If the router is indeed forever left mounted in a table (and never used as a plunge router) I can't see why the springs are needed - all they do is add resistance for the kit to fight against when trying to raise the bit. Perhaps the RR manufacturer is trying to cover himself in case someone uses the router with springs removed, in a hand held fashion? I will call him with that question as for my installation at least (always in table), I'm sure it'd be preferable to have no springs installed. 

They really go on about that STP Engine Oil Treatment - I haven't been able to find that exact product here (in NZ) yet - would like to as it sounds pretty fantastic! My plunge router has always been a bit sticky. 

Matthew

PS - the RW post re removing springs is interesting - although note that the instructions make no reference to using a springless router with the RR kit.


----------



## jlord (Nov 16, 2009)

Hi Matthew;
STP is found here in just about every auto parts store I have ever been in. An old mechanic friend told me to never use that stuff in my engine. He could always tell when he disassembled a motor & that stuff was used. Might be ok for lubing other stuff.

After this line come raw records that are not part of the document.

/-- Settles O35. At the tongs each clause is a turn that passes, waits or cleans its line; at a temper a flush or an invalidate goes through
rangeLines_cleans, and a prefetch of one line passes, enters the first levels or waits. That what is written back goes on DQ3 is the model's
choice (notes/assumptions/104.md). -/
theorem rangesActOnEveryLine : Obligations.RangesActOnEveryLine := by
  unfold Obligations.RangesActOnEveryLine
  intro s h e q op c r hc hruns
  have hexec := exec_range hc hruns
  have hops : op = 0x21 ∨ op = 0x22 ∨ op = 0x23 := by
    simp only [List.mem_cons, Prod.mk.injEq, List.not_mem_nil, or_false] at hc
    exact hc.imp And.left (Or.imp And.left And.left)
  obtain ⟨-, hrun, hcode, hfin, -, -⟩ := id hruns
  dsimp only
  refine ⟨fun he h0 hturn hrange => ?_, fun he hissued hdelivered hstatus hdetail hrange =>
    ⟨fun hop htotal hroom hdirty => ?_, fun hop htotal hroom => ?_⟩⟩
  · subst he
    have hkept := lineState_kept s h q r false
    have hrange' : rangeFor (lineState s h q r false) h 0 q (rangeLine r) 64 = true := (hkept.rangeFor h 0 q _ 64).trans hrange
    rw [rangeOp_turn h0 hturn] at hexec
    refine ⟨fun hpass => ?_, fun hspace hop hw hlacks => ?_, fun hspace hop hs => ?_, fun hspace hop hw => ?_⟩
    · rw [rangeHold_passes hrange' (by rwa [hkept.holdHas])] at hexec
      obtain ⟨hturned, hdone, hmem, hhold⟩ := turn_passes hrun hfin r.issued
      exact ⟨_, hexec, hturned, hdone, hmem, hhold _⟩
    · subst hop
      rw [rangeHold_prefetches hrange' hspace (by rwa [hkept.holdHas]), lineDq_prefetch hcode] at hexec
      obtain ⟨hturned, hmem, j, hj, hje, hjq, hjuse, hjsrc, -⟩ := turn_waits (r := r) hw (cmdBody r.cmd 84 2)
      exact ⟨_, hexec, hturned, hmem, j, hj, hje, hjq, hjuse, hjsrc⟩
    · rw [rangeHold_cleans hop hrange' hspace] at hexec
      obtain ⟨hturned, hdone, hmem, hkeeps, hdrops⟩ := turn_cleans hrun hfin hs hrange
      have hown : addrHarbour (cmdBody r.cmd 0 48 + 64 * r.issued) = h := servedAtOnce_own hs _ (by simp [itemOf, Item.places])
      rw [hown]
      exact ⟨_, hexec, hturned, hdone, hmem, fun h22 => hkeeps (by simp [h22]), fun h23 => hdrops (by simp [h23])⟩
    · rw [rangeHold_cleans hop hrange' hspace] at hexec
      obtain ⟨hturned, hmem, j, hj, hje, hjq, hjuse, -, hjdst⟩ := turn_waits (r := r) hw 3
      exact ⟨_, hexec, hturned, hmem, j, hj, hje, hjq, hjuse, hjdst⟩
  · obtain ⟨hcleaned, hend⟩ := temper_cleans he hruns (hops.resolve_left hop) hissued hdelivered hstatus hdetail hrange htotal hroom hdirty
    refine ⟨_, hexec, hend, hcleaned.moved.mem, fun h22 cls _ => congrArg (Temper.cache · cls) (hcleaned.flush h22),
      fun h23 k hk cls hcls hbit x hx => ?_⟩
    have hgone := hcleaned.gone h23 k (Nat.zero_le k) hk cls (mem_maskClasses.2 ⟨hcls, hbit⟩) x hx
    rwa [Nat.add_mul_div_left _ _ (by decide)] at hgone
  · subst hop
    have hdq := lineDq_prefetch hcode
    have hroom' : (s.harbour h).dqRoom (lineDq r.cmd) = true := by rwa [hdq]
    have hfirst : rangeFor s h e q (cmdBody r.cmd 0 48) 64 = true := hrange 0 (by omega)
    refine ⟨fun hhas => ?_, fun hlacks hs hgood hclean => ?_, fun hlacks hw => ?_⟩
    · obtain ⟨hend, hmem, htemper⟩ := prefetch_passes he hruns hissued htotal hroom' hfirst hdelivered hstatus hdetail hhas
      exact ⟨_, hexec, hend, hmem, fun cls _ => congrArg (Temper.cache · cls) htemper⟩
    · obtain ⟨hend, hmem, hlevels⟩ := prefetch_enters he hruns hissued htotal hroom' hfirst hdelivered hstatus hdetail hlacks hs hgood hclean
      exact ⟨_, hexec, hend, hmem, hlevels⟩
    · obtain ⟨hmem, hfill⟩ := prefetch_waits he hruns hissued htotal hroom' hfirst hlacks hw
      rw [hdq] at hfill
      exact ⟨_, hexec, hmem, hfill⟩

end Sys2Proof.Machine
end

section
/-! SUPPORT. A median job over a memory that is not in canonical form: a 0 of its output does not land (R228, R233, R397). -/

namespace Sys2Proof.Machine

/-- The median job of `tSieve`, over an image of zeros, and its descriptor as it has read it. -/
def medianRun : Running := tSieve 2
def medianBytes : List Byte := medianRun.bytes (cmdBody medianRun.cmd 0 48) 64
def medianJob : SieveJob := sieveOf medianBytes
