-- ==== Sys2Proof/Certificates/Slice0/Obligations.lean ====
section
/-! DEFINITION. The statements for the provers. Each docstring says which sentence of the spec it formalises. -/

namespace Sys2Proof.Claims

open Sys2Proof.Machine

/-- The operations `l`, taken in order from `s`: one step each. -/
def run (l : List Request) (s : State) : Host.Outcome State Fault Refusal :=
  Host.Core.run Sys2Proof.core l.length { s with arrivals := l }

/-- The conditions of 30_encoding.md R74, read from the bits of the word. -/
def IllegalOn (p : Port) (w : CommandWord) : Prop :=
  5 ≤ (w.extractLsb' 0 3).toNat ∨ w.extractLsb' 4 4 ≠ 0#4 ∨ (w.getLsbD 3 = true ∧ w.extractLsb' 0 3 ≠ 4#3) ∨
    (w.extractLsb' 0 3 = 4#3 ∧ p = .foreground) ∨ (w.extractLsb' 0 3 ≠ 4#3 ∧ p = .capture)

/-- The constraints of 00_scope.md R10, written out. -/
def MeetsR10 (c : Config) : Prop :=
  1 ≤ c.capacity ∧ c.capacity ≤ 255 ∧ 41 ≤ c.maxPulses ∧ 1 ≤ c.cntBits ∧ c.silenceLimit < 2 ^ c.cntBits ∧
    c.bitThreshold < 2 ^ c.cntBits ∧ 1 ≤ c.tickBits ∧ c.timeoutLimit < 2 ^ c.tickBits ∧ 1 ≤ c.wakeLowMs

/-- The instruction a request's word stands for on its port. -/
def Issues (r : Request) (i : Instr) : Prop := decode r.port r.word = .ok i

/-- SERVICE's timeout condition, over the integers (40_capture_session.md R105). -/
def TimedOut (c : Config) (now start : Nat) : Prop :=
  (c.timeoutLimit : Int) < ((now : Int) - (start : Int)) % (2 : Int) ^ c.tickBits

/-- SERVICE's silence condition, over the integers (40_capture_session.md R105). -/
def Silent (c : Config) (now last : Nat) : Prop :=
  (c.silenceLimit : Int) < ((now : Int) - (last : Int)) % (2 : Int) ^ c.cntBits

/-- The seven events of START (40_capture_session.md R103). -/
def wakeEvents (c : Config) : List Event :=
  [.lineDriveLow, .delayMs c.wakeLowMs, .lineRelease, .delayUs c.settleUs, .counterReset, .captureSetPolarity .both,
   .captureArm]

/-- The state after a session closes into `n` (20_memory.md R58). -/
def closed (n : SessionState) (s : State) : State :=
  { s with armed := false, state := n, events := s.events ++ [.captureDisarm] }

/-- TIMED_OUT with zero data fields (30_encoding.md R76, R77). -/
def timedOutWord : ResultWord := 0x0000000002#40

/-- BUSY with zero data fields. -/
def busyWord : ResultWord := 0x0000000001#40

/-- CHECKSUM_MISMATCH with zero data fields. -/
def checksumWord : ResultWord := 0x0000000003#40

/-- FRAMING_ERROR with zero data fields. -/
def framingWord : ResultWord := 0x0000000004#40

/-- The width of the pulse that starts at record i, if one does (41_frame_decoder.md R152). -/
def pulseAt (c : Config) (rs : List EdgeRecord) (i : Nat) : Option Nat :=
  match rs[i]? with
  | none => none
  | some r =>
    if r.lvl then
      ((rs.drop (i + 1)).find? fun f => !f.lvl).map fun f => (((f.ts : Int) - (r.ts : Int)) % (2 : Int) ^ c.cntBits).toNat
    else none

/-- The other reading of the pairing: the scan resumes after the matched falling record (41_frame_decoder.md R152). The
argument is the rising record that waits for its falling record. -/
def pairResuming (c : Config) : Option EdgeRecord → List EdgeRecord → List Nat
  | _, [] => []
  | none, r :: rest => if r.lvl then pairResuming c (some r) rest else pairResuming c none rest
  | some a, r :: rest => if r.lvl then pairResuming c (some a) rest else pulseWidth c a.ts r.ts :: pairResuming c none rest

/-- Two runs that went alike: both stopped for the same reason, or both go on in states that differ at most in a `last_ts`
of a session without a record and in a `start_ms` outside Capturing, which no operation reads (10_state.md R25, R27). -/
def SameRun : Host.Outcome State Fault Refusal → Host.Outcome State Fault Refusal → Prop
  | .next s, .next t =>
    t = { s with lastTs := t.lastTs, startMs := t.startMs } ∧ (1 ≤ s.count.toNat → t.lastTs = s.lastTs) ∧
      (s.state = .capturing → t.startMs = s.startMs)
  | .fault f, .fault g => f = g
  | .refused f, .refused g => f = g
  | _, _ => False

/-- The target state of the complete transition table (40_capture_session.md R107). -/
def nextSession (s : State) (i : Instr) : SessionState :=
  match s.state, i with
  | .idle, .start => .capturing
  | .capturing, .edge _ => if s.count.toNat + 1 = s.cfg.capacity then .ready else .capturing
  | .capturing, .service =>
    if timeoutFires s.cfg (nowMs s) s.startMs then .idle
    else if decide (1 ≤ s.count.toNat) && silenceFires s.cfg (nowCnt s) s.lastTs then .ready
    else .capturing
  | .ready, .read => .idle
  | st, _ => st

/-- The output events of the complete transition table (40_capture_session.md R107). -/
def tableEvents (s : State) (i : Instr) : List Event :=
  match s.state, i with
  | .idle, .start => wakeEvents s.cfg
  | .capturing, _ => if nextSession s i = .capturing then [] else [.captureDisarm]
  | _, _ => []

/-- The field writes of the side-effect column, with `b` as the buffer after them: a row that appends or clears writes
these fields and no other, and a row marked none writes nothing (40_capture_session.md R102, R104, R105, R107). -/
def tableFields (s : State) (i : Instr) (b : Memory) : State :=
  match s.state, i with
  | .idle, .start =>
    { s with
      buf := b, count := 0#8, newEdge := false, lineMode := .released, capPol := .both, armed := true,
      startMs := s.inputs.nowMs % 2 ^ s.cfg.tickBits }
  | .capturing, .edge _ =>
    { s with
      buf := b, count := s.count + 1#8, lastTs := s.inputs.ts % 2 ^ s.cfg.cntBits, newEdge := true,
      armed := decide (s.count.toNat + 1 ≠ s.cfg.capacity) }
  | .capturing, .service => { s with armed := decide (nextSession s .service = .capturing) }
  | _, _ => s

/-- What the buffer reads after a row: cleared by a START from Idle, one record longer after an EDGE in Capturing, as it
was otherwise. -/
def TableBuffer (s : State) (i : Instr) (t : State) : Prop :=
  match s.state, i with
  | .idle, .start => ∀ j, bufRead j t = .error (.bufReadOutside j)
  | .capturing, .edge level =>
    ∀ j, bufRead j t =
      if j = s.count.toNat then .ok { ts := s.inputs.ts % 2 ^ s.cfg.cntBits, lvl := level } else bufRead j s
  | _, _ => t.buf = s.buf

My Hitachi has never been out of the table since I mounted it a few years ago. It has always operated smooth & never a problem. The Router Raizer has operated perfectly. The only thing that has happened is sometimes I drop the little round cover & takes awhile to find on the floor.


----------



## Tempest (Jan 7, 2011)

> They really go on about that STP Engine Oil Treatment - I haven't been able to find that exact product here (in NZ) yet - would like to as it sounds pretty fantastic! My plunge router has always been a bit sticky.


It's little more than Viscosity Index Improver (VII) polymer (with a splash of additives) designed to thicken your motor oil to make bad sounds go away. In other words, snake oil. 

An NGLI 0 or 1 grease would be much better.


----------